Effect of systematic tuberculosis detection on mortality in young children with severe pneumonia in countries with high incidence of tuberculosis: a stepped-wedge cluster-randomised trial.

Marcy O Wobudeya E Font H Vessière A Chabala C Khosa C Taguebue JV Moh R Mwanga-Amumpaire J Lounnas M Mulenga V Mavale S Chilundo J Rego D Nduna B Shankalala P Chirwa U De Lauzanne A Dim B Tiogouo Ngouana E Folquet Amorrissani M Cisse L Amon Tanoh Dick F Komena EA Kwedi Nolna S Businge G Natukunda N Cumbe S Mbekeka P Kim A Kheang C Pol S Maleche-Obimbo E Seddon JA Mao TE Graham SM Delacourt C Borand L Bonnet M
The Lancet. Infectious diseases 2022 Nov 14; . doi: 10.1016/S1473-3099(22)00668-5. Epub 2022 11 14


BACKGROUND: Tuberculosis diagnosis might be delayed or missed in children with severe pneumonia because this diagnosis is usually only considered in cases of prolonged symptoms or antibiotic failure. Systematic tuberculosis detection at hospital admission could increase case detection and reduce mortality.

METHODS: We did a stepped-wedge cluster-randomised trial in 16 hospitals from six countries (Cambodia, Cameroon, Côte d'Ivoire, Mozambique, Uganda, and Zambia) with high incidence of tuberculosis. Children younger than 5 years with WHO-defined severe pneumonia received either the standard of care (control group) or standard of care plus Xpert MTB/RIF Ultra (Xpert Ultra; Cepheid, Sunnyvale, CA, USA) on nasopharyngeal aspirate and stool samples (intervention group). Clusters (hospitals) were progressively switched from control to intervention at 5-week intervals, using a computer-generated random sequence, stratified on incidence rate of tuberculosis at country level, and masked to teams until 5 weeks before switch. We assessed the effect of the intervention on primary (12-week all-cause mortality) and secondary (including tuberculosis diagnosis) outcomes, using generalised linear mixed models. The primary analysis was by intention to treat. We described outcomes in children with severe acute malnutrition in a post hoc analysis. This study is registered with ClinicalTrials.gov (NCT03831906) and the Pan African Clinical Trial Registry (PACTR202101615120643).

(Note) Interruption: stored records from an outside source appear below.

-- ==== Sys2Proof/Laws/PerInstr.lean ====
section
/-! SUPPORT. Facts about every instruction as syntax, one lemma for each constructor: the length of its encoding, as the
table of R86 in spec/30_encoding.md gives it; a port operation has none (R97). -/

namespace Sys2Proof.Laws.EncodedLength

/-- R86: the body length of a wire row, and 1 for a side tag (R81). -/
def tableLength : Instr → Option Nat
  | .setSideLed _ | .setOrangeLed _ | .setRedLed _ | .setGreenLed _ => some 2
  | .addBuzzerNote _ _ => some 9
  | .reportBattery | .reportCharger => some 1
  | .setMaxTorque _ _ => some 5
  | .setSpringConstant _ => some 3
  | .setTarget _ => some 9
  | .removeTarget | .recenter | .incrementTarget | .decrementTarget | .powerOff | .testMotor => some 1
  | .position _ => some 9
  | .batteryReadings _ _ _ => some 7
  | .chargeState _ => some 2
  | .log s => some (2 + s.length)
  | .powerOffResponse => some 1
  | .sideLeft | .sideRight => some 1
  | .rbAdd _ _ | .rbAddAll _ _ | .rbTake _ | .rbPeek _ | .rbIsEmpty _ | .rbIsFull _ | .txSetDevice _ _ _
  | .txKick _ _ | .txWrite _ _ _ | .txTryWrite _ _ | .txFlush _ _ | .codecParseBody _ _ | .codecDecodeBody _ _
  | .codecEncode _ | .codecParseLog _ | .codecEncDirected _ | .codecParseDirected _ _
  | .codecDecodeDirected _ _ | .linkIngest _ _ | .linkResolveOnce _ _ | .routerOnCommand _ _
  | .routerLocalDispatch _ _ | .routerCannotForward _ _ | .routerForwardCommand _ _ | .routerOnResponse _ _
  | .routerLocalReaction _ _ | .routerSendResponse _ _ | .hostSelectPort _ | .hostTransmit _ _
  | .hostSendCommand _ _ _ | .hostTransmitTarget _ _ _ | .hostSetTarget _ _ _ | .hostReceive _ | .hostTick _ => none

/-- The encoding of an instruction has the length of the table. -/
def Statement (i : Instr) : Prop := (encode i).map List.length = tableLength i

theorem setSideLed (v : Bool) : Statement (.setSideLed v) := rfl

theorem setOrangeLed (v : Bool) : Statement (.setOrangeLed v) := rfl

theorem setRedLed (v : Bool) : Statement (.setRedLed v) := rfl

theorem setGreenLed (v : Bool) : Statement (.setGreenLed v) := rfl

theorem addBuzzerNote (frequency : Option Word32) (durationMs : Word32) :
    Statement (.addBuzzerNote frequency durationMs) := rfl

theorem reportBattery : Statement .reportBattery := rfl

theorem reportCharger : Statement .reportCharger := rfl

theorem setMaxTorque (negative positive : Word16) : Statement (.setMaxTorque negative positive) := rfl

theorem setSpringConstant (k : Word16) : Statement (.setSpringConstant k) := rfl

theorem setTarget (x : Word64) : Statement (.setTarget x) := rfl

theorem removeTarget : Statement .removeTarget := rfl

theorem recenter : Statement .recenter := rfl

theorem incrementTarget : Statement .incrementTarget := rfl

theorem decrementTarget : Statement .decrementTarget := rfl

theorem powerOff : Statement .powerOff := rfl

theorem testMotor : Statement .testMotor := rfl

theorem position (x : Word64) : Statement (.position x) := rfl

theorem batteryReadings (batteryVoltage backupBatteryVoltage motorCurrent : Word16) :
    Statement (.batteryReadings batteryVoltage backupBatteryVoltage motorCurrent) := rfl

theorem chargeState (chargerConnected : Bool) : Statement (.chargeState chargerConnected) := rfl

theorem log (s : List Byte) : Statement (.log s) := by
  simp [Statement, encode, Instr.val?, encVal, encResponse, tableLength]
  omega

theorem powerOffResponse : Statement .powerOffResponse := rfl

theorem sideLeft : Statement .sideLeft := rfl

theorem sideRight : Statement .sideRight := rfl

theorem rbAdd (r : RingSel) (item : Byte) : Statement (.rbAdd r item) := rfl

theorem rbAddAll (r : RingSel) (slice : List Byte) : Statement (.rbAddAll r slice) := rfl

theorem rbTake (r : RingSel) : Statement (.rbTake r) := rfl

theorem rbPeek (r : RingSel) : Statement (.rbPeek r) := rfl

theorem rbIsEmpty (r : RingSel) : Statement (.rbIsEmpty r) := rfl

theorem rbIsFull (r : RingSel) : Statement (.rbIsFull r) := rfl

theorem txSetDevice (b : BoardId) (d : Dir) (w : Device) : Statement (.txSetDevice b d w) := rfl

theorem txKick (b : BoardId) (d : Dir) : Statement (.txKick b d) := rfl

theorem txWrite (b : BoardId) (d : Dir) (bytes : List Byte) : Statement (.txWrite b d bytes) := rfl

theorem txTryWrite (b : BoardId) (d : Dir) : Statement (.txTryWrite b d) := rfl

theorem txFlush (b : BoardId) (d : Dir) : Statement (.txFlush b d) := rfl

theorem codecParseBody (map : MsgMap) (s : List Byte) : Statement (.codecParseBody map s) := rfl

theorem codecDecodeBody (map : MsgMap) (s : List Byte) : Statement (.codecDecodeBody map s) := rfl

theorem codecEncode (v : Val) : Statement (.codecEncode v) := rfl

theorem codecParseLog (s : List Byte) : Statement (.codecParseLog s) := rfl

theorem codecEncDirected (v : Directed) : Statement (.codecEncDirected v) := rfl

theorem codecParseDirected (map : MsgMap) (s : List Byte) : Statement (.codecParseDirected map s) := rfl

theorem codecDecodeDirected (map : MsgMap) (s : List Byte) : Statement (.codecDecodeDirected map s) := rfl

theorem linkIngest (acc : AccSel) (bytes : List Byte) : Statement (.linkIngest acc bytes) := rfl

theorem linkResolveOnce (acc : AccSel) (map : MsgMap) : Statement (.linkResolveOnce acc map) := rfl

theorem routerOnCommand (b : BoardId) (dc : DirectedCommand) : Statement (.routerOnCommand b dc) := rfl

theorem routerLocalDispatch (b : BoardId) (command : Command) : Statement (.routerLocalDispatch b command) := rfl

theorem routerCannotForward (b : BoardId) (dc : DirectedCommand) : Statement (.routerCannotForward b dc) := rfl

theorem routerForwardCommand (b : BoardId) (dc : DirectedCommand) : Statement (.routerForwardCommand b dc) := rfl

theorem routerOnResponse (b : BoardId) (sr : SideResponse) : Statement (.routerOnResponse b sr) := rfl

theorem routerLocalReaction (b : BoardId) (response : Response) : Statement (.routerLocalReaction b response) := rfl

theorem routerSendResponse (b : BoardId) (response : Response) : Statement (.routerSendResponse b response) := rfl

theorem hostSelectPort (side : Side) : Statement (.hostSelectPort side) := rfl

theorem hostTransmit (side : Side) (command : Command) : Statement (.hostTransmit side command) := rfl

theorem hostSendCommand (side : Side) (command : Command) (now : Time) :
    Statement (.hostSendCommand side command now) := rfl

theorem hostTransmitTarget (side : Side) (x : Word64) (now : Time) : Statement (.hostTransmitTarget side x now) := rfl

theorem hostSetTarget (side : Side) (x : Word64) (now : Time) : Statement (.hostSetTarget side x now) := rfl

theorem hostReceive (p : Side) : Statement (.hostReceive p) := rfl

theorem hostTick (now : Time) : Statement (.hostTick now) := rfl

end Sys2Proof.Laws.EncodedLength
end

FINDINGS: From March 21, 2019, to March 30, 2021, we enrolled 1401 children in the control group and 1169 children in the intervention group. In the intervention group, 1140 (97·5%) children had nasopharyngeal aspirates and 942 (80·6%) had their stool collected; 24 (2·1%) had positive Xpert Ultra. At 12 weeks, 110 (7·9%) children in the control group and 91 (7·8%) children in the intervention group had died (adjusted odds ratio [OR] 0·986, 95% CI 0·597-1·630, p=0·957), and 74 (5·3%) children in the control group and 88 (7·5%) children in the intervention group had tuberculosis diagnosed (adjusted OR 1·238, 95% CI 0·696-2·202, p=0·467). In children with severe acute malnutrition, 57 (23·8%) of 240 children in the control group and 53 (17·8%) of 297 children in the intervention group died, and 36 (15·0%) of 240 children in the control group and 56 (18·9%) of 297 children in the intervention group were diagnosed with tuberculosis. The main adverse events associated with nasopharyngeal aspirates were samples with blood in 312 (27·3%) of 1147 children with nasopharyngeal aspirates attempted, dyspnoea or SpO less than 95% in 134 (11·4%) of children, and transient respiratory distress or SpO less than 90% in 59 (5·2%) children. There was no serious adverse event related to nasopharyngeal aspirates reported during the trial.

INTERPRETATION: Systematic molecular tuberculosis detection at hospital admission did not reduce mortality in children with severe pneumonia. High treatment and microbiological confirmation rates support more systematic use of Xpert Ultra in this group, notably in children with severe acute malnutrition.

FUNDING: Unitaid and L'Initiative.

TRANSLATION: For the French translation of the abstract see Supplementary Materials section.